Even before the COVID-19 pandemic happened, productivity applications have always been an important part of the everyday life of various individuals, from employees to students and people in between. Today, with the advent of remote work worldwide, it has become more crucial for organisations to ensure productivity and communications across the entire workforce.
With that, companies and individuals utilise productivity suites that consist of various applications for different everyday tasks, such as Office 365 from Microsoft, with about 285 million monthly users as of March 2020. The Office 365 consists of applications such as Word, Presentation, Excel, Outlook, Teams and other inclusions, which offers users to create documents and collaborate with colleagues.
Perhaps, Office 365 is the most well-known line of productivity products for many users globally, as the suite is also pre-installed on many devices – phones, laptops, desktops – which make it the default.
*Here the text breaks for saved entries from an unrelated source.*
/-- A frame leaves the rewrite helper of port 69 or 70 for the parser of its target, as from the port that serves it (R26, R96, R312,
R335, R544). [DEDUCED, log 74; DESIGN CHOICE, log 127] -/
def State.toRecirc (s : State) (x k : Nat) : State :=
  let q := s.pkt k
  let p := cRecircPipe q.ctx
  let body := rewrite q.ctx q.hdr q.len q.data
  let bytes := rcyHeader q.ctx ++ body ++ fcs body
  if s.fenced p then (s.endPkt k).cnt R.DEV_FENCE_DROP
  else match s.storeFrame (poolFor bytes.length) (rcyAcct (cInPort q.ctx) (cClass q.ctx) (cInst q.ctx)) (0xA00 + x) 10240 true bytes with
    | (.stored ptr, s1) =>
      let q1 : Pkt := { len := body.length + 4, skip := 16, ptr := ptr, owner := 0xA00 + x,
                        acct := rcyAcct (cInPort q.ctx) (cClass q.ctx) (cInst q.ctx), inPort := rcyPort p, inst := cInst q.ctx, rx := q.rx, view := q.view,
                        mirs := q.mirs, fwd := 0, loc := .src, arrS := s.time.sched }
      let s2 := (s1.setPkt k { s1.pkt k with view := none }).endPkt k
      s2.toParser p q1
    | (.refused, s1) => (s1.endPkt k).cnt R.XB_RCY_DROP
    | (.noRoom, s1) => s1.endPkt k
    | (.cut ptr, s1) => (s1.freeChain ptr (0xA00 + x)).endPkt k

/-! ### The wheel (R371) -/

/-- Entities whose slot has come by slot `now` are released, and overflow entries that have come within the span move to their slots. -/
def State.wheelRun (s : State) (now : Nat) : State :=
  let s1 := { s with wheel := s.wheel.filter (fun e => decide (now < e.2)), slotNow := now }
  if s.slotNow / 4096 = now / 4096 then s1
  else
    let near := s1.ovf.filter fun e => decide (slotOf e.2 - now / 4096 * 4096 < 4096)
    { s1 with ovf := s1.ovf.filter (fun e => decide (4096 ≤ slotOf e.2 - now / 4096 * 4096))
              wheel := near.foldl (fun m e => if slotOf e.2 ≤ now then m else smPut m e.1 (slotOf e.2)) s1.wheel }

/-- WHEEL_SLOT_RELEASE (R371): every slot boundary up to S has passed; those after a step wait for the skipped ones (R78). -/
def execWheelSlotRelease (s : State) : Result :=
  if s.mainClk && s.time.skipFrom.isNone then .next (s.wheelRun (s.s16 / (64 * 65536))) else .next s

/-! ### The egress meter point, and gate list switches (R374, R379) -/

/-- A packet leaves E3: the egress meter point, then its class queue (R364, R379, R381). -/
def State.toTx (s : State) (k : Nat) : State :=
  let q := s.pkt k
  let x := q.dest
  if q.discard then s.setTxq x q.cls (s.txqL x q.cls ++ [k])
  else match s.meterPoint (x / 4) k true with
    | (true, s1) => s1.endPkt k
    | (false, s1) => State.wakes s (s1.setTxq x q.cls (s1.txqL x q.cls ++ [k])) x

/-- TM_GCL_CTL.PEND (R374, R389): the change time is fixed. -/
def State.gclRequest (s : State) (x : Nat) : State :=
  let b := s.timeAt (R.TM_GCL_ADM_BASE_NS x)
  let c := s.fld (R.TM_GCL_ADM_CYCLE x) F.TM_GCL_ADM_CYCLE
  let now := ceilDiv s.time.sched nsU
  let t := if now ≤ b ∨ s.time.reaches (b * nsU) then b else b + ceilDiv (now - b) c * c
  (s.setFld (R.TM_GCL_CTL x) F.TM_GCL_CTL_PEND 1).setTimeAt (R.TM_GCL_CHG_NS x) t

/-- The switch (R374, R376). -/
def State.gclSwitch (s : State) (x : Nat) : State :=
  let c := R.TM_GCL_CTL x
  let g := s.gclAdmin x
  let s1 := (s.setTimeAt (R.TM_GCL_OPER_BASE_NS x) g.base).setReg (R.TM_GCL_OPER_CYCLE x) (BitVec.ofNat 32 g.cycle)
  let s2 := s1.setReg (R.TM_GCL_OPER_LEN x) (BitVec.ofNat 32 (s.fld c F.TM_GCL_CTL_ADMIN_LEN))
  let s3 := ((s2.setFld c F.TM_GCL_CTL_OPER_BANK (1 - s.fld c F.TM_GCL_CTL_OPER_BANK)).setFld c F.TM_GCL_CTL_INSTALLED 1).setFld c F.TM_GCL_CTL_PEND 0
  (((s3.cnt (R.TM_CFG_CHG x)).raise (0x910000 + x * 0x1000) 0).setFld (R.TM_PORT_STAT x) F.TM_PORT_STAT_OPEN (s3.gateSeg x s.sNs).1).trimPort x

/-- GCL_SWITCH (R374): S has reached the change time. -/
def execGclSwitch (port : PortN) (s : State) : Result :=
  if s.mainClk ∧ s.flag (R.TM_GCL_CTL port) F.TM_GCL_CTL_PEND = true ∧ s.timeAt (R.TM_GCL_CHG_NS port) ≤ s.sNs
  then .next (s.gclSwitch port) else .next s

/-! ### Sends and discards (R123) -/

/-- SEND_COMMIT (R123). -/
def execSendCommit (eng : EngN) (s : State) : Result :=
  match s.sendReady eng with
  | some (k, a) => if s.pipeOn (eng / 16) && s.hasRoom eng then .next ((s.commitSend eng k a State.toTx).holdFrom s (eng / 16)) else .next s
  | none => .next s

/-- DISCARD_COMMIT (R123). -/
def execDiscardCommit (eng : EngN) (s : State) : Result :=
  match s.discardReady eng with
  | some k => if s.pipeOn (eng / 16) && s.hasRoom eng then .next ((s.commitDiscard eng k State.toTx).holdFrom s (eng / 16)) else .next s
  | none => .next s

end Sys2Proof.Machine
end

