-- ==== Sys2Proof/Machine/Ports.lean ====
section
/-! DEFINITION. Front ports (R41–R60): reception at the MAC, flow control, link state, and the keep-alive side of Fumarole that takes
frames of designated ports (R504–R506). -/

namespace Sys2Proof.Machine

/-! ### Keep-alive frames (R504–R506) -/

/-- Whether wake sources count: a sleep is ordered or holds (R499, R504). -/
def State.wakeable (s : State) : Bool :=
  decide (s.mode = mSIMMER) || decide (s.mode = mDORMANT) || s.going == some mSIMMER || s.going == some mDORMANT

/-- A wake source fires (R504). [DEDUCED, log 111] -/
def State.wakeFire (s : State) (b : Nat) : State :=
  if s.wakeable ∧ (s.fld R.AON_WAKE F.AON_WAKE_EN).testBit b then
    { s.setReg R.AON_WAKE_STAT (s.reg R.AON_WAKE_STAT ||| BitVec.ofNat 32 (2 ^ b)) with wakePend := s.wakePend ||| 2 ^ b }
  else s

/-- Bytes in the hold buffer. -/
def State.holdBytes (s : State) : Nat := s.hold.foldl (fun n h => n + h.bytes.length) 0

/-- The service that consumes a frame on a keep-alive port, if enabled (R505): LACP, LLDP, PTP requests, ARP requests and neighbour
solicitations, BFD control packets. [DESIGN CHOICE, log 14] -/
def kaService (b : List Byte) : Option Nat :=
  let at_ (i n : Nat) : Nat := valBE ((b.drop i).take n)
  let et := at_ 12 2
  let udp (v6 : Bool) : Option Nat :=
    let o := if v6 then 54 else 14 + at_ 14 1 % 16 * 4
    if (if v6 then at_ 20 1 else at_ 23 1) ≠ 17 then none
    else if at_ (o + 2) 2 = 319 ∧ (at_ (o + 8) 1 % 16 = 1 ∨ at_ (o + 8) 1 % 16 = 2) then some 2
    else if at_ (o + 2) 2 = 3784 ∨ at_ (o + 2) 2 = 4784 then some 4
    else none
  if et = 0x8809 ∧ at_ 14 1 = 1 then some 0
  else if et = 0x88CC then some 1
  else if et = 0x88F7 ∧ (at_ 14 1 % 16 = 1 ∨ at_ 14 1 % 16 = 2) then some 2
  else if et = 0x0806 ∧ at_ 20 2 = 1 then some 3
  else if et = 0x86DD ∧ at_ 20 1 = 58 ∧ at_ 54 1 = 135 then some 3
  else if et = 0x0800 then udp false
  else if et = 0x86DD then udp true
  else none

/-- Whether a frame is the wake frame (R504). -/
def State.isWakeFrame (s : State) (b : List Byte) : Bool :=
  (valBE (b.take 6) == (s.reg R.AON_WAKE_DA_LO).toNat + s.fld R.AON_WAKE_DA_HI F.AON_WAKE_DA_HI_DA * 2 ^ 32) &&
  (valBE ((b.drop 12).take 2) == s.fld R.AON_WAKE_DA_HI F.AON_WAKE_DA_HI_ETYPE)

/-- A frame on a keep-alive port (R504–R506): consumed by a service that knows it, a wake frame, held, or dropped.
[DESIGN CHOICE, log 14] -/
def State.kaFrame (s : State) (slot x : Nat) (b : List Byte) : State :=
  let ans := match kaService b with
    | some svc => if (s.fld R.AON_KA_SVC F.AON_KA_SVC).testBit svc then Config.kaAnswer svc b else none
    | none => none
  match ans with
  | some l =>
    let s1 := s.cnt R.AON_SVC_RX
    if l.isEmpty then s1 else s1.emit (.keepAlive slot l)
  | none =>
    if s.isWakeFrame b ∧ (s.fld R.AON_WAKE F.AON_WAKE_EN).testBit 2 then s.wakeFire 2
    else
      let m := s.fld R.AON_HOLD F.AON_HOLD_MODE
      let uni := !((b.headD 0).getLsbD 0)
      if m = 1 ∨ (m = 2 ∧ uni = true) then
        if s.holdBytes + b.length ≤ 1048576 then
          let s1 := { s with hold := s.hold ++ [{ port := x, stamp := s.time.d, at_ := s.clk, bytes := b }] }
          let wm := s.fld R.AON_HOLD F.AON_HOLD_WM_KB
          if wm ≠ 0 ∧ wm * 1024 ≤ s1.holdBytes then s1.wakeFire 4 else s1
        else (s.cnt R.AON_HOLD_DROP).raise 0xF80000 0
      else s

/-! ### Reception at a MAC (R13, R25, R48, R52, R310) -/

/-- The length estimate of R310 from the first 64 bytes, clamped; none is unknown. [DESIGN CHOICE, log 68] -/
def State.estimate (s : State) (x : Nat) (b : List Byte) : Option Nat :=
  let w : Win := { bs := b.take 64, lim := 64, dend := 2 ^ 20 }
  let rec tags (o : Nat) : Nat → Nat
    | 0 => o
    | n + 1 => if (s.walkCfg (x / 4)).isTag (w.u16 o) then tags (o + 4) n else o
  let o := tags 12 3
  let l3 := o + 2
  let e := if w.u16 o = 0x0800 ∧ l3 + 4 ≤ min 64 b.length then some (l3 + w.u16 (l3 + 2) + 4)
    else if w.u16 o = 0x86DD ∧ l3 + 6 ≤ min 64 b.length then some (l3 + 40 + w.u16 (l3 + 4) + 4)
    else none
  e.map fun n => max 64 (min (s.fld (R.PORT_CTL x) F.PORT_CTL_MAXFRM) n)

/-- The pool of a frame whose length is unknown (R310): SINT_UNK of the port. -/
def State.unkPool (s : State) (x : Nat) : Nat := bits (s.reg (R.SINT_UNK (x / 16))).toNat (2 * (x % 16) + 1) (2 * (x % 16))

/-- The class a MAC charges a frame to (R312): that of R99, from the first 64 bytes. -/
def State.macClass (s : State) (x : Nat) (b : List Byte) : Nat :=
  let w : Win := { bs := b.take 64, lim := min 64 (b.length - 4), dend := b.length - 4 }
  s.classOf (x / 4) (srcIdx x) (headerWalk (s.walkCfg (x / 4)) w)

/-- Pauses the classes of a mask for some quanta; zero quanta end the pause (R53). -/
def State.pauseClass (s : State) (x c q : Nat) : State :=
  let r := R.TM_PORT_STAT x
  let m := s.fld r F.TM_PORT_STAT_PAUSED
  let m1 := if q = 0 then (if m.testBit c then m - 2 ^ c else m) else m ||| 2 ^ c
  { s.setFld r F.TM_PORT_STAT_PAUSED m1 with quanta := smSet (fun _ => 0) s.quanta (x * 8 + c) q }

/-- A MAC control frame is consumed and acted on (R52, R53). [DESIGN CHOICE, log 142] -/
def State.macControl (s : State) (x : Nat) (b : List Byte) (good : Bool) : State :=
  let s1 := s.cnt (R.RX_CTRL x)
  let at_ (i : Nat) : Nat := valBE ((b.drop i).take 2)
  let mode := s.fld (R.PORT_FC x) F.PORT_FC_MODE
  if ¬ good then s1
  else if mode = 1 ∧ at_ 14 = 1 then (List.range 8).foldl (fun s c => s.pauseClass x c (at_ 16)) s1
  else if mode = 2 ∧ at_ 14 = 0x0101 then
    (List.range 8).foldl (fun s c =>
      if (at_ 16).testBit c ∧ (s.fld (R.PORT_FC x) F.PORT_FC_PFC_EN).testBit c then s.pauseClass x c (at_ (18 + 2 * c)) else s) s1
  else s1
However, Office 365 is subscription-based, meaning users have to pay to fully enjoy its features.
In addition, it is used mostly offline which makes it harder for collaboration unless you upload it into the cloud. In solving these drawbacks, various productivity suites have emerged, also offering various additional features and DSA listed some of them here:
OpenOffice: Developed by open-source platform Apache, the OpenOffice offers free to use word processing, spreadsheet, presentation, vector graphic editing and database management applications. Unlike Office 365, OpenOffice has a single interface for all its application in the suite and it provides faster bug fixes since it is open-source. However, it operates in the ODF format for documents which may be difficult to integrate into platforms using DOC. Since it is open-source, it is vulnerable to malicious users.
Google Workspace (formerly G Suite): Possibly the biggest competitor in this list, the Google Workspace works best in the cloud, which makes it the choice for users who prioritise collaboration with other individuals. Gmail remains the most popular email platform with 1.8 billion users worldwide, compared to Microsoft’s Outlook. Its Gmail, along with other productivity apps such as Docs, Sheets and Slides are all connected with its Drive storage through the cloud which ensures the availability of the outputs wherever and whenever as long as you are online. With that, however, working offline poses a challenge for Google Workspace and it is also subscription-based.
WPS Office: If you are more active on your mobile devices compared to desktops/laptops, WPS Office can be more suitable for you. It is free to use, although the application shows ads instead. It offers Document, Presentation, Spreadsheet, PDF and even a Scanner, which you can upload in the cloud or in the device. For additional features, you have to pay for a premium account that also offers 20GB cloud space.
LibreOffice: As the name suggests, LibreOffice is free to use. This comes pre-installed on Ubuntu Linux and can run in any platform since it is written in Java. You can install and use it without registration. You can also install add-ons and plugin for additional features, enabling a customised experience. It is mainly offline, which means it is not suitable for collaboration in the cloud.
CryptPad: The CryptPad collaboration suite is known for its encryption features. All the content stored on CryptPad is encrypted before being sent, which means nobody can access your data unless you give them the keys. It also has cloud storage in its suite, which is encrypted as well. Registration is free and does not require personal information and it works in a browser instead of installing in the device.